So much for "the filesystem that won't eat your data" ;)
I actually had this issue myself when trying to userspace fsck before I got it mounting. I'm not actually sure what caused it, but in my case the filesystem was still intact, and having checked everything since then I've suffered zero data loss or corruption. I'm not actually sure what happened or why kernel fsck fixed it for me in the end, but I wouldn't throw all hope away yet. This is still early days for bcachefs, and the tools are still immature, but the on-disk format in my experience is very rock solid. Just may take some effort to be able to exploit that better.

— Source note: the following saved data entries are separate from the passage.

-- ==== Sys2Proof/Machine/Stack.lean ====
section
/-! DEFINITION. PUSH and POP (43_stack.md). -/

namespace Sys2Proof.Machine

/-- `Execute_PUSH` (R143). -/
def handlePush (a : Byte) (s : State) : Except Raised State := do
  let r ← regIndex a
  pushByte (s.getReg r) s

/-- `Execute_POP` (R144). -/
def handlePop (a : Byte) (s : State) : Except Raised State := do
  let r ← regIndex a
  let (v, t) ← popByte s
  return t.setReg r v

/-- PUSH (R143). -/
def execPush (a : Byte) (s : State) : Outcome := runHandler (.push a) (handlePush a) s

/-- POP (R144). -/
def execPop (a : Byte) (s : State) : Outcome := runHandler (.pop a) (handlePop a) s

end Sys2Proof.Machine
end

Yeah I was half-joking. :) I know it's early days and the FS is very experimental and buggy. Don't get me wrong, I love bcachefs, I love its feature set and flexibility, and I agree the on-disk format is great (in theory at least). I genuinely think bcachefs is the best COW filesystem design in existence. But, on the other hand ... it did eat my data! π I am making fun of the marketing slogan, because it is cheeky and kinda toxic.
I am not giving up on bcachefs. I am very hopeful for the future and can't wait for it to improve and mature. That's why I am here filing bug reports with all the data I can collect.
But no, kernel fsck did not fix it for me. The same errors appear with both userspace and kernel fsck. As a last resort, I tried it with very_degraded
and devices missing, and it just deadlocked on journal replay again.
Have you tried using -o nochanges
? If the problem is journal replay then what happens when it's not allowed to replay the journal?
Just tried -o ro,nochanges,very_degraded
with one device at a time (to avoid the "split brain" error). Same "journal would deadlock" error. Another attempt completely froze the kernel ...
Yea I don't think there is hope. I doubt there is any use in keeping this FS around either, there is probably no more useful debug info to be gathered, as it is now quite butchered by all my attempts to fsck and mount it. I will just reformat ...
Back online Could any of you jump on IRC? irc.oftc.net #bcache - that will make it easier to walk through different debugging steps
Back online Could any of you jump on IRC? irc.oftc.net #bcache - that will make it easier to walk through different debugging steps
I joined the IRC. Should I reach out to you there? I'm using PrefersAwkward username
Just saw you and missed you
From alloc_debug: open_buckets_wait waiting
that's the line that jumps out at me; there's 1024 open buckets and they're not meant to be held for longer than it takes to do an index update after a write, so that indicates some sort of leak or a deadlock.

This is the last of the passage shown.